=== WHAT TO DO ===
Below are the entries. Transcribe exactly the lines from the one with "let part := if" through the one with "def signed (bs", ends included, and leave out all others.

=== EXCERPTED DATA ===

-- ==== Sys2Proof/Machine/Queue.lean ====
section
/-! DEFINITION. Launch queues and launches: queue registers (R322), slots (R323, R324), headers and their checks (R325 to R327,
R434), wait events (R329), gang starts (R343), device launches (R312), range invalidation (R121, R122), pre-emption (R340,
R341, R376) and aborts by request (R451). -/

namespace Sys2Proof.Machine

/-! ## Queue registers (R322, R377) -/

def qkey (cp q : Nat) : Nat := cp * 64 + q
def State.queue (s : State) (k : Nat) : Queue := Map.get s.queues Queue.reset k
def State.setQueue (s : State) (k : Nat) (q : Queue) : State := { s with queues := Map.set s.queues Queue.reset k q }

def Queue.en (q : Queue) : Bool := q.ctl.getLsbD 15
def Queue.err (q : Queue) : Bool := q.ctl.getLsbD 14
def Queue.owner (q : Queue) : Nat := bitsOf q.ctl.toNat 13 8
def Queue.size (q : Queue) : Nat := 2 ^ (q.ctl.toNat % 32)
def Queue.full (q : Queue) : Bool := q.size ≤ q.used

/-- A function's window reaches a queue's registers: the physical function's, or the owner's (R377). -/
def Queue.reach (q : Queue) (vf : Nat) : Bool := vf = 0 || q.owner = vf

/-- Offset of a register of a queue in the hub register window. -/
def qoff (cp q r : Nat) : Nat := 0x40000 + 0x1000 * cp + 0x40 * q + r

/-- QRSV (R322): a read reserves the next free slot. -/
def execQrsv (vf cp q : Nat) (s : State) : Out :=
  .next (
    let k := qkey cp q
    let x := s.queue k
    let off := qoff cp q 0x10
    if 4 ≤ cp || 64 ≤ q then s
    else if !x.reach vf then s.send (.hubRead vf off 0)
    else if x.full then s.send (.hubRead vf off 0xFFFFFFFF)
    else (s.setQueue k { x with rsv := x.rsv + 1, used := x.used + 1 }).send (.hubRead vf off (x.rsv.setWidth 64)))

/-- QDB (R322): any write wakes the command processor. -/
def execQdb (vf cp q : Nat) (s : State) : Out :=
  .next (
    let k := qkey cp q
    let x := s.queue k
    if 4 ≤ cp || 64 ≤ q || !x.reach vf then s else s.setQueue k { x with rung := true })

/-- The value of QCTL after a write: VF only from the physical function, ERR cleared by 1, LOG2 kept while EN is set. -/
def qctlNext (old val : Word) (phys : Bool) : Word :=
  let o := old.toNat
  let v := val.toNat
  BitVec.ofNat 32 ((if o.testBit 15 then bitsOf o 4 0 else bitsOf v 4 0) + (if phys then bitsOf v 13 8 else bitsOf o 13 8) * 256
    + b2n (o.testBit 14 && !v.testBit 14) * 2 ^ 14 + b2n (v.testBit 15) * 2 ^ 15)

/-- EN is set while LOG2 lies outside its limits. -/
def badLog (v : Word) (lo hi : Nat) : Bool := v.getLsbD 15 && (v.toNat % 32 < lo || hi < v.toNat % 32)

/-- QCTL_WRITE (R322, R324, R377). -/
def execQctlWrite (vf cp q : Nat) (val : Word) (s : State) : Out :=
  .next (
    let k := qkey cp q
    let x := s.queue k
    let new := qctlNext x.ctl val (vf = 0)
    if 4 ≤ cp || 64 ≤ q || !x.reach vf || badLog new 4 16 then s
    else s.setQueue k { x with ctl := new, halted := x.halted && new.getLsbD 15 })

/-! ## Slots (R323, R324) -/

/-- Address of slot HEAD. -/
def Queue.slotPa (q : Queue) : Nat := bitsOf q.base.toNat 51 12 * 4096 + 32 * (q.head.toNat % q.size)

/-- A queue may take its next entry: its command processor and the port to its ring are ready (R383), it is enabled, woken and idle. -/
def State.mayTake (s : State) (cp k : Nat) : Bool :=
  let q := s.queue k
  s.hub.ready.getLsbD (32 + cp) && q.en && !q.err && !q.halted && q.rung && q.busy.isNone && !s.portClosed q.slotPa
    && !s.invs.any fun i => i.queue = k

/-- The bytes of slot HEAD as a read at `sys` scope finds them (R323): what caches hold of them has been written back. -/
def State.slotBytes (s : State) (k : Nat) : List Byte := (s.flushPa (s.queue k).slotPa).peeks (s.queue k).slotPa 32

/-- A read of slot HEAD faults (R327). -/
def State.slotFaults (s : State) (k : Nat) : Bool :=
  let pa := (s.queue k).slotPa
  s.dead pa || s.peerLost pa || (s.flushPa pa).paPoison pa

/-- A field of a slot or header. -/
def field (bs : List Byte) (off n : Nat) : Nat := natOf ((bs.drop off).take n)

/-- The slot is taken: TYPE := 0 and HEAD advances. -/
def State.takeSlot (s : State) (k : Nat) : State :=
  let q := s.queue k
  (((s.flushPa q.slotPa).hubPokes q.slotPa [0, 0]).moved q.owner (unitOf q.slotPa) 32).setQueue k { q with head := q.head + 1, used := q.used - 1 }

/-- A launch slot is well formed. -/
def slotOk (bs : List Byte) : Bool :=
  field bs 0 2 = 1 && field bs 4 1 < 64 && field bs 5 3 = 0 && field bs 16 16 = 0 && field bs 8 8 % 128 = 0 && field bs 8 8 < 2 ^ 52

==

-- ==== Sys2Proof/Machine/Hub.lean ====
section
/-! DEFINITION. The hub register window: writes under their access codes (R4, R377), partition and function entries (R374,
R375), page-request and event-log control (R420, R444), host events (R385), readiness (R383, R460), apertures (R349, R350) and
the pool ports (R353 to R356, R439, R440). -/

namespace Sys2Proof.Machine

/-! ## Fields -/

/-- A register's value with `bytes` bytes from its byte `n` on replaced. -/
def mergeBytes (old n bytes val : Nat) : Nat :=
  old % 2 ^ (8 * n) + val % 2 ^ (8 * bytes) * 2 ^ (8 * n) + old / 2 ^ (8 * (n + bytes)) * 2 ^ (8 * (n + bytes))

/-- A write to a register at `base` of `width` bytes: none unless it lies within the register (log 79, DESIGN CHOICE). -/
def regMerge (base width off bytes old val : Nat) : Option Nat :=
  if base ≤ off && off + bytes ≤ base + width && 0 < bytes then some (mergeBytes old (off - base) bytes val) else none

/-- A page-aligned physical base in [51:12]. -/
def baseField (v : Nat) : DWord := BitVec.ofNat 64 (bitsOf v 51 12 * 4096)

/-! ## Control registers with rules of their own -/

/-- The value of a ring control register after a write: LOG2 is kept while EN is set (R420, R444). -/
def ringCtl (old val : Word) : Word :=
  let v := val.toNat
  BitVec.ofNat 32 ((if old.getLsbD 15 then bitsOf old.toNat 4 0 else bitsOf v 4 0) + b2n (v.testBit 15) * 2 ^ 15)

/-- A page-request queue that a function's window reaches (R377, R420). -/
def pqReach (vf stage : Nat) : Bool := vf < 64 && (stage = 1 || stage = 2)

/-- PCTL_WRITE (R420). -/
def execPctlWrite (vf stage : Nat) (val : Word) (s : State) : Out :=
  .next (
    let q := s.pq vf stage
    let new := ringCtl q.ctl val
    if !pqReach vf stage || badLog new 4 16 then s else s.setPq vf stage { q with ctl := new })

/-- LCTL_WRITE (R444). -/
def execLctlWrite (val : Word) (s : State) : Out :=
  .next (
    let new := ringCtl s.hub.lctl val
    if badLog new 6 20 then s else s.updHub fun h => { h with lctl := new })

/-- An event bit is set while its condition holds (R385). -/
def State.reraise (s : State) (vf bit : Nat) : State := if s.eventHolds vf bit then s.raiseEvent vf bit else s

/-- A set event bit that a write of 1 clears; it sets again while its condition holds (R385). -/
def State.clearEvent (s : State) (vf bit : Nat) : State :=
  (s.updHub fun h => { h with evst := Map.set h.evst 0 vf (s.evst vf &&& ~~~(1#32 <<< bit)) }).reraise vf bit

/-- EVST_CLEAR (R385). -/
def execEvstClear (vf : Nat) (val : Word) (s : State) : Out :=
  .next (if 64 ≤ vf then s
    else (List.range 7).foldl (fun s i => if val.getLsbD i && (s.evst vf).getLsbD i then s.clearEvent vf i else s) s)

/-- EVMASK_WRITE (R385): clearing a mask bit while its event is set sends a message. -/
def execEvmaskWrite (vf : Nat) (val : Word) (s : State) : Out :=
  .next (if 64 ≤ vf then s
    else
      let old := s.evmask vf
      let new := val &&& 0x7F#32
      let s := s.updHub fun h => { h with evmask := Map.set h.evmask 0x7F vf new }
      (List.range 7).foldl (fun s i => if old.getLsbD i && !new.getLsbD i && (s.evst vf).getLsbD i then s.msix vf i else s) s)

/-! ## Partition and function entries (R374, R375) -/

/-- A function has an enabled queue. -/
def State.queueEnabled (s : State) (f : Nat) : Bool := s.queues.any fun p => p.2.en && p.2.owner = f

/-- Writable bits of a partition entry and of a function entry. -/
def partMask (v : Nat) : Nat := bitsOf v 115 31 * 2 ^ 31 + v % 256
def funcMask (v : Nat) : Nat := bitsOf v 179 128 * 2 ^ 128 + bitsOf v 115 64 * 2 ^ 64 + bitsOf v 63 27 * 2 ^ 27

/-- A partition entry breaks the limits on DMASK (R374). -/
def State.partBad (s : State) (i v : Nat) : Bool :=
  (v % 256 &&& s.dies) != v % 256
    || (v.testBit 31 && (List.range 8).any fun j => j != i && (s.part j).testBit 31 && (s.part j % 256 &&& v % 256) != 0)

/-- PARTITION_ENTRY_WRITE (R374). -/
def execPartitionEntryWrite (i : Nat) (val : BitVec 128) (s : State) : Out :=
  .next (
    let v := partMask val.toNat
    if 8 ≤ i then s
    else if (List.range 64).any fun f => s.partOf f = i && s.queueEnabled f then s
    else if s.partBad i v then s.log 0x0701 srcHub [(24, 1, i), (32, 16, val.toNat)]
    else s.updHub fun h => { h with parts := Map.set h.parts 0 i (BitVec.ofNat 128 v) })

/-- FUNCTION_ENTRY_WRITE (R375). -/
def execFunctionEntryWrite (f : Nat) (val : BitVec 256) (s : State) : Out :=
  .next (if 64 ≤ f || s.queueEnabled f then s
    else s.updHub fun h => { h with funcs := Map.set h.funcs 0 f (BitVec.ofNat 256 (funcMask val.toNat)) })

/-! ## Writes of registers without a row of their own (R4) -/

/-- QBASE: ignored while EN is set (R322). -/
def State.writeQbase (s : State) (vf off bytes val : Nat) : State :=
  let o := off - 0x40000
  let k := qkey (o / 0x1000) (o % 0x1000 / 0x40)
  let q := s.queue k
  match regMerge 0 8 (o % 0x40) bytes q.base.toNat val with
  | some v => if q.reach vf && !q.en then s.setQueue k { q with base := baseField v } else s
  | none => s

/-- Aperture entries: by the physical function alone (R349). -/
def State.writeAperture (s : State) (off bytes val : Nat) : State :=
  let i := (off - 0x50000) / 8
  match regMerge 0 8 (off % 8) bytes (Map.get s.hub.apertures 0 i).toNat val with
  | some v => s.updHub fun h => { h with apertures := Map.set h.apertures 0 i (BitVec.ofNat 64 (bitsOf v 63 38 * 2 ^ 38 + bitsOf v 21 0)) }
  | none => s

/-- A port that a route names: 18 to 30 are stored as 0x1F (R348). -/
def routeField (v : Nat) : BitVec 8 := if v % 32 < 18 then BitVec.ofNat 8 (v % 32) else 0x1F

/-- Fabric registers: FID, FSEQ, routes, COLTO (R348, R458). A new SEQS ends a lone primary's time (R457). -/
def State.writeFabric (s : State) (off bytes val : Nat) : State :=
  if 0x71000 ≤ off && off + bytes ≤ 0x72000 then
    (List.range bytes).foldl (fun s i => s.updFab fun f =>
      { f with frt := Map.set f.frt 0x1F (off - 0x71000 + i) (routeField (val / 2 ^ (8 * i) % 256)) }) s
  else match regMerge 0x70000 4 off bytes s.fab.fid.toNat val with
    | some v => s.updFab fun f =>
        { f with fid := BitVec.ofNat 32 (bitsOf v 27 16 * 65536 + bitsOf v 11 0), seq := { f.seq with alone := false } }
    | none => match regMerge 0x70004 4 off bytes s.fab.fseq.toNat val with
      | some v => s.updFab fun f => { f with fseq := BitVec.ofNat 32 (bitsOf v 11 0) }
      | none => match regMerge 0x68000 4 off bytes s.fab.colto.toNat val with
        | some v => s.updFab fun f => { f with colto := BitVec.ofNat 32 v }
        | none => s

* * *

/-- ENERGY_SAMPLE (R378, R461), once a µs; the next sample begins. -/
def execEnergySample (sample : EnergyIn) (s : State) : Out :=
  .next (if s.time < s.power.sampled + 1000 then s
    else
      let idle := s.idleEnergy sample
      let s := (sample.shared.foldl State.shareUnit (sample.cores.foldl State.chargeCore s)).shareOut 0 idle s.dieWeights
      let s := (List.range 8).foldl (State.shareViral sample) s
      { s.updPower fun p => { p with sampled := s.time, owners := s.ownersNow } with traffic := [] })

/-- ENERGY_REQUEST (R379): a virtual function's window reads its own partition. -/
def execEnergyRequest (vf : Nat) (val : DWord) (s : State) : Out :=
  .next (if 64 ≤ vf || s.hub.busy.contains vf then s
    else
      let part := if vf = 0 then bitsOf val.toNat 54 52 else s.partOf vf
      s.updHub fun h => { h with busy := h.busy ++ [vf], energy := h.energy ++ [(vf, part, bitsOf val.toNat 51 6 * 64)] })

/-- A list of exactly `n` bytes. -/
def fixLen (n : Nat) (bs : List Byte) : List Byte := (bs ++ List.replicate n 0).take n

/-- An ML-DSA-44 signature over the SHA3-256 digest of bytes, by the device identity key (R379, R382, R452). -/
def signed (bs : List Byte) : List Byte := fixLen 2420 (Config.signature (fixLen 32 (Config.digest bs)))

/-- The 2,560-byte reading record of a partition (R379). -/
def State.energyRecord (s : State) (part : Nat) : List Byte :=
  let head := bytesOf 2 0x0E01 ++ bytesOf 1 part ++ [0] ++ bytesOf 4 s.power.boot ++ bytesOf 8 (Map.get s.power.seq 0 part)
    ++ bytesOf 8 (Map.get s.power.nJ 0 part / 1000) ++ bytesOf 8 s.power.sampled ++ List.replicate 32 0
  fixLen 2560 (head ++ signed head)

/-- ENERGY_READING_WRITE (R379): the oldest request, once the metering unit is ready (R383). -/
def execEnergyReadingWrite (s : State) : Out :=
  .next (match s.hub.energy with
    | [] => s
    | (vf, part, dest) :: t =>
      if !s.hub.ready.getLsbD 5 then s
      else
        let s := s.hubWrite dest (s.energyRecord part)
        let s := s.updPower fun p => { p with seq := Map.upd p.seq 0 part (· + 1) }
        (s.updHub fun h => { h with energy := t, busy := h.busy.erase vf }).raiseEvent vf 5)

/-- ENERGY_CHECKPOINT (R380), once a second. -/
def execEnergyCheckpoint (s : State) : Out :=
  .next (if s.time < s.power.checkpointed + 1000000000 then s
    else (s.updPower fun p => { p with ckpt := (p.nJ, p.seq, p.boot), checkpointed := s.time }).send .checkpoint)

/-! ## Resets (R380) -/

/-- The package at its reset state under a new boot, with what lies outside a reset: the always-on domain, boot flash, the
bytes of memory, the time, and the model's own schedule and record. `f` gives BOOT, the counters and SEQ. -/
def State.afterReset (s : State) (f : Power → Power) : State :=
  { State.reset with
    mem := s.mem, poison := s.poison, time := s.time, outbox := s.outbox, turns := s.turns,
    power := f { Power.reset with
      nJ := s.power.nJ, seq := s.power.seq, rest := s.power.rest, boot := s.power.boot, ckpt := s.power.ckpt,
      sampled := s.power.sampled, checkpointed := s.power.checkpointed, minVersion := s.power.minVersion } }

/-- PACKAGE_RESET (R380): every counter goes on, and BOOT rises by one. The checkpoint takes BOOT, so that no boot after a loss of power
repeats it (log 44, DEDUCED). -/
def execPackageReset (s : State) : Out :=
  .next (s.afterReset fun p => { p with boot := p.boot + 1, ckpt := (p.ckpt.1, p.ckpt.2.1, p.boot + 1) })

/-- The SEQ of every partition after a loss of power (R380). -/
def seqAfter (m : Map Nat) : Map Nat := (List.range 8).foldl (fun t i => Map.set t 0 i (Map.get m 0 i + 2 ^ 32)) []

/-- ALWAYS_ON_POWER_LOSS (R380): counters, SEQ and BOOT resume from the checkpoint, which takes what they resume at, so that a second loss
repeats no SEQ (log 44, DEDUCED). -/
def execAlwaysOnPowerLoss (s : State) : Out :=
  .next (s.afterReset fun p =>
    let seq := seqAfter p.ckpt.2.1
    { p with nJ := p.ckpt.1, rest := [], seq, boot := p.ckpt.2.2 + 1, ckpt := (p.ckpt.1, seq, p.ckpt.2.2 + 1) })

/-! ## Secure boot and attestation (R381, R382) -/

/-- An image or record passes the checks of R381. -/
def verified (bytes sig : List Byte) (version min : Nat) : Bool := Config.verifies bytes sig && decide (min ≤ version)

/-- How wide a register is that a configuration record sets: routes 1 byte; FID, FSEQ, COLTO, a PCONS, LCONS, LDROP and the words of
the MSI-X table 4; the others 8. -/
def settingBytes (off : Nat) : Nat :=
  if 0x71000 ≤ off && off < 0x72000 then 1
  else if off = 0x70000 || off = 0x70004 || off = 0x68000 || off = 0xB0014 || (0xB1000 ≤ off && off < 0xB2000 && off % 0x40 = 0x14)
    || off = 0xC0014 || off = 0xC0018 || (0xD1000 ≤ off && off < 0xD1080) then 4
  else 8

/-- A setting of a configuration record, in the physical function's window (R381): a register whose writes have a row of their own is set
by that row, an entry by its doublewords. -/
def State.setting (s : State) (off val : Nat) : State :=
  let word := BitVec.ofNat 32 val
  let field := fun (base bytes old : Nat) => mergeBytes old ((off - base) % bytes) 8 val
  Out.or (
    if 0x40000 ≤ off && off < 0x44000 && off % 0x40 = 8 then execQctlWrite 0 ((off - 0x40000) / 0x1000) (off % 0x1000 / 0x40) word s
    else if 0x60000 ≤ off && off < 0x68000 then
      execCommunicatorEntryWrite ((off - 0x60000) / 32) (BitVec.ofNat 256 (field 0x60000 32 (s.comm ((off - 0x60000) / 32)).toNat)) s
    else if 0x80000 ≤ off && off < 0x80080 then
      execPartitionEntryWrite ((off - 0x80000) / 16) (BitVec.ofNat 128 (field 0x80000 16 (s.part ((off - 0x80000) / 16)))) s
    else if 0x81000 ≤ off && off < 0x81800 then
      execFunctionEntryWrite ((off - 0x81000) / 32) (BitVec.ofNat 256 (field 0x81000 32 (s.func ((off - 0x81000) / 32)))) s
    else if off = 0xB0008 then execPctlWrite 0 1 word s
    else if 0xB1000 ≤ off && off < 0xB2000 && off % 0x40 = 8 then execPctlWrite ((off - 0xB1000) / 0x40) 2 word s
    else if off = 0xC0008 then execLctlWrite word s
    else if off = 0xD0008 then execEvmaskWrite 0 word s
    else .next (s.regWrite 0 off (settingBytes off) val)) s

=== TASK RESPONSE ===
      let part := if vf = 0 then bitsOf val.toNat 54 52 else s.partOf vf
      s.updHub fun h => { h with busy := h.busy ++ [vf], energy := h.energy ++ [(vf, part, bitsOf val.toNat 51 6 * 64)] })

/-- A list of exactly `n` bytes. -/
def fixLen (n : Nat) (bs : List Byte) : List Byte := (bs ++ List.replicate n 0).take n

/-- An ML-DSA-44 signature over the SHA3-256 digest of bytes, by the device identity key (R379, R382, R452). -/
def signed (bs : List Byte) : List Byte := fixLen 2420 (Config.signature (fixLen 32 (Config.digest bs)))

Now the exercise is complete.